Found a regression? Report it to the Linux Kernel Mailing List at linux-kernel@vger.kernel.org with full dmesg output, your hardware configuration, and a bisect result if you can produce one. The kernel team takes rc-stage regression reports seriously and typically responds within 48–72 hours.
Market Impact
When Will Your Distro Ship Linux 7.0? A Realistic Timeline
The final Linux 7.0 tag does not mean immediate availability in mainstream distributions. Distros run their own integration, QA, and packaging cycles after an upstream release lands. Here is what to expect based on historical adoption patterns:
| Distribution | Typical Lag After Upstream | Expected Linux 7.0 Window | Ships by Default? |
|---|---|---|---|
| Arch Linux | Days to 1–2 weeks | Late April – Early May 2026 | Yes — rolling, immediate |
| Fedora 44 | 2–4 weeks (targets latest stable) | May 2026 (Fedora 44 cycle) | Yes — ships kernel.org latest |
| Ubuntu 26.04 LTS | 4–8 weeks (freeze-dependent) | May–June 2026 (HWE stream) | Via HWE kernel, not default |
| RHEL 10.x / AlmaLinux | Months — RHEL rebases on its own cycle | 2027 or later (RHEL 10.x update) | No — enterprise backport model |
| Debian Trixie (Testing) | 4–8 weeks via experimental → testing | May–June 2026 | Testing branch only initially |
LinuxTeck Take
What rc4's "Bigger Than Usual" Status Actually Tells Us
The inflated commit counts in the Linux 7.0-rc4 release cycle are worth watching but not worrying about. The Linux 7.0-rc4 release cycle has now produced three consecutive above-average candidates. Torvalds himself has been transparent: the diffs are small, spread across dozens of subsystems, and there is no single area generating alarm. The networking pull that pushed rc4 over the line is normal kernel housekeeping amplified by timing — late-week batching happens every cycle.
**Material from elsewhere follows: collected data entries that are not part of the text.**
-- ==== Sys2Proof/Decode.lean ====
section
/-! DEFINITION. From words to instructions and back: the bit fields of a word (R8), the encoding tables of
30_encoding.md (R132 to R136, R470), the decoder (R141), total on any word and rejecting by name, and the encoder. -/

namespace Sys2Proof

/-- The `len` bits of `w` that start at bit `a`, bit 0 being the most significant (R8). -/
def field (w : Word) (a len : Nat) : BitVec len := w.extractLsb' (32 - a - len) len

/-- Why a word is no instruction of this machine. -/
inductive DecodeError where
  /-- Primary opcode 4 with an unassigned extended opcode: an illegal instruction (R140(a), R512). -/
  | illegal
  /-- An assigned extended opcode with a nonzero bit in a field that must be zero (R140(b), D16). -/
  | reserved
  /-- An instruction of the base architecture, which the spec does not define (R140(c), D3). -/
  | base
deriving DecidableEq, Repr

/-! The operand shapes of R132. Each takes the fields at bits 6-10, 11-15 and 16-20; `none` where a field that must
be zero is not. -/

def vdVaVb (c : VReg → VReg → VReg → Instr) (d a b : BitVec 5) : Option Instr := some (c d a b)

def vdVb (c : VReg → VReg → Instr) (d a b : BitVec 5) : Option Instr := if a = 0 then some (c d b) else none

def vdUimmVb (c : VReg → BitVec 5 → VReg → Instr) (d a b : BitVec 5) : Option Instr := some (c d a b)

/-- An immediate of `n` bits in a 5-bit field, whose other bits must be zero (R138). -/
def vdNarrow (n : Nat) (c : VReg → BitVec n → VReg → Instr) (d a b : BitVec 5) : Option Instr :=
  if a.toNat < 2 ^ n then some (c d (a.setWidth n) b) else none

def vdSimm (c : VReg → BitVec 5 → Instr) (d a b : BitVec 5) : Option Instr := if b = 0 then some (c d a) else none

def vdOnly (c : VReg → Instr) (d a b : BitVec 5) : Option Instr := if a = 0 ∧ b = 0 then some (c d) else none

def vbOnly (c : VReg → Instr) (d a b : BitVec 5) : Option Instr := if d = 0 ∧ a = 0 then some (c b) else none

/-- The shape of `dst` and its kin: T at bit 6, bits 7-8 zero, STRM at bits 9-10 (R136). -/
def stream (c0 c1 : BitVec 2 → GReg → GReg → Instr) (d a b : BitVec 5) : Option Instr :=
  if d.extractLsb' 2 2 = 0 then some ((if d.getLsbD 4 then c1 else c0) (d.extractLsb' 0 2) a b) else none

/-- The shape of `dss` and `dssall`: A at bit 6, bits 7-8 zero, STRM at bits 9-10, bits 11-20 zero (R136). -/
def streamStop (c0 c1 : BitVec 2 → Instr) (d a b : BitVec 5) : Option Instr :=
  if d.extractLsb' 2 2 = 0 ∧ a = 0 ∧ b = 0 then some ((if d.getLsbD 4 then c1 else c0) (d.extractLsb' 0 2)) else none

/-- The VA-form extended opcodes with four register fields (R135); 44 is `vsldoi`, and 35 and 45 are not assigned. -/
def vaTable : List (Nat × (VReg → VReg → VReg → VReg → Instr)) :=
  [(32, .vmhaddshs), (33, .vmhraddshs), (34, .vmladduhm),
   (36, .vmsumubm), (37, .vmsummbm), (38, .vmsumuhm),
   (39, .vmsumuhs), (40, .vmsumshm), (41, .vmsumshs),
   (42, .vsel), (43, .vperm), (46, .vmaddfp),
   (47, .vnmsubfp)]

/-- The VXR-form extended opcodes (R134). -/
def vxrTable : List (Nat × (VReg → VReg → VReg → Bool → Instr)) :=
  [(6, .vcmpequb), (70, .vcmpequh), (134, .vcmpequw),
   (198, .vcmpeqfp), (454, .vcmpgefp), (518, .vcmpgtub),
   (582, .vcmpgtuh), (646, .vcmpgtuw), (710, .vcmpgtfp),
   (774, .vcmpgtsb), (838, .vcmpgtsh), (902, .vcmpgtsw),
   (966, .vcmpbfp)]

/-- The VX-form extended opcodes (R133) with the shape of their operands (R132). -/
def vxTable : List (Nat × (BitVec 5 → BitVec 5 → BitVec 5 → Option Instr)) :=
  [(0, vdVaVb .vaddubm), (2, vdVaVb .vmaxub), (4, vdVaVb .vrlb),
   (8, vdVaVb .vmuloub), (10, vdVaVb .vaddfp), (12, vdVaVb .vmrghb),
   (14, vdVaVb .vpkuhum), (64, vdVaVb .vadduhm), (66, vdVaVb .vmaxuh),
   (68, vdVaVb .vrlh), (72, vdVaVb .vmulouh), (74, vdVaVb .vsubfp),
   (76, vdVaVb .vmrghh), (78, vdVaVb .vpkuwum), (128, vdVaVb .vadduwm),
   (130, vdVaVb .vmaxuw), (132, vdVaVb .vrlw), (140, vdVaVb .vmrghw),
   (142, vdVaVb .vpkuhus), (206, vdVaVb .vpkuwus), (258, vdVaVb .vmaxsb),
   (260, vdVaVb .vslb), (264, vdVaVb .vmulosb), (266, vdVb .vrefp)] ++
  [(268, vdVaVb .vmrglb), (270, vdVaVb .vpkshus), (322, vdVaVb .vmaxsh),
   (324, vdVaVb .vslh), (328, vdVaVb .vmulosh), (330, vdVb .vrsqrtefp),
   (332, vdVaVb .vmrglh), (334, vdVaVb .vpkswus), (384, vdVaVb .vaddcuw),
   (386, vdVaVb .vmaxsw), (388, vdVaVb .vslw), (394, vdVb .vexptefp),
   (396, vdVaVb .vmrglw), (398, vdVaVb .vpkshss), (452, vdVaVb .vsl),
   (458, vdVb .vlogefp), (462, vdVaVb .vpkswss), (512, vdVaVb .vaddubs),
   (514, vdVaVb .vminub), (516, vdVaVb .vsrb), (520, vdVaVb .vmuleub),
   (522, vdVb .vrfin), (524, vdNarrow 4 .vspltb), (526, vdVb .vupkhsb)] ++
  [(576, vdVaVb .vadduhs), (578, vdVaVb .vminuh), (580, vdVaVb .vsrh),
   (584, vdVaVb .vmuleuh), (586, vdVb .vrfiz), (588, vdNarrow 3 .vsplth),
   (590, vdVb .vupkhsh), (640, vdVaVb .vadduws), (642, vdVaVb .vminuw),
   (644, vdVaVb .vsrw), (650, vdVb .vrfip), (652, vdNarrow 2 .vspltw),
   (654, vdVb .vupklsb), (708, vdVaVb .vsr), (714, vdVb .vrfim),
   (718, vdVb .vupklsh), (768, vdVaVb .vaddsbs), (770, vdVaVb .vminsb),
   (772, vdVaVb .vsrab), (776, vdVaVb .vmulesb), (778, vdUimmVb .vcfux),
   (780, vdSimm .vspltisb), (782, vdVaVb .vpkpx), (832, vdVaVb .vaddshs)] ++
  [(834, vdVaVb .vminsh), (836, vdVaVb .vsrah), (840, vdVaVb .vmulesh),
   (842, vdUimmVb .vcfsx), (844, vdSimm .vspltish), (846, vdVb .vupkhpx),
   (896, vdVaVb .vaddsws), (898, vdVaVb .vminsw), (900, vdVaVb .vsraw),
   (906, vdUimmVb .vctuxs), (908, vdSimm .vspltisw), (970, vdUimmVb .vctsxs),
   (974, vdVb .vupklpx), (1024, vdVaVb .vsububm), (1026, vdVaVb .vavgub),
   (1028, vdVaVb .vand), (1034, vdVaVb .vmaxfp), (1036, vdVaVb .vslo),
   (1088, vdVaVb .vsubuhm), (1090, vdVaVb .vavguh), (1092, vdVaVb .vandc),
   (1098, vdVaVb .vminfp), (1100, vdVaVb .vsro), (1152, vdVaVb .vsubuwm)] ++
  [(1154, vdVaVb .vavguw), (1156, vdVaVb .vor), (1220, vdVaVb .vxor),
   (1282, vdVaVb .vavgsb), (1284, vdVaVb .vnor), (1346, vdVaVb .vavgsh),
   (1408, vdVaVb .vsubcuw), (1410, vdVaVb .vavgsw), (1536, vdVaVb .vsububs),
   (1540, vdOnly .mfvscr), (1544, vdVaVb .vsum4ubs), (1600, vdVaVb .vsubuhs),
   (1604, vbOnly .mtvscr), (1608, vdVaVb .vsum4shs), (1664, vdVaVb .vsubuws),
   (1672, vdVaVb .vsum2sws), (1792, vdVaVb .vsubsbs), (1800, vdVaVb .vsum4sbs),
   (1856, vdVaVb .vsubshs), (1920, vdVaVb .vsubsws), (1928, vdVaVb .vsumsws)]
What's more interesting is Torvalds's revised read on why the cycle is running hot. His initial theory — that an extra week in the previous 6.14 cycle carried excess activity forward — has now been revised. He's landed on developer enthusiasm for a new major number as the more likely explanation. Whether or not that theory is correct, it tells you something about how Torvalds reads kernel community psychology after more than 30 years of managing it.
For sysadmins tracking the Linux 7.0-rc4 release: mid-April 2026 remains the working estimate for Linux 7.0 final. If you're planning server kernel upgrade timelines, that is the date to put in your planning documents. For kernel testers: rc4 is your most productive testing window — stable enough to run real workloads, early enough for fixes to make the final cut.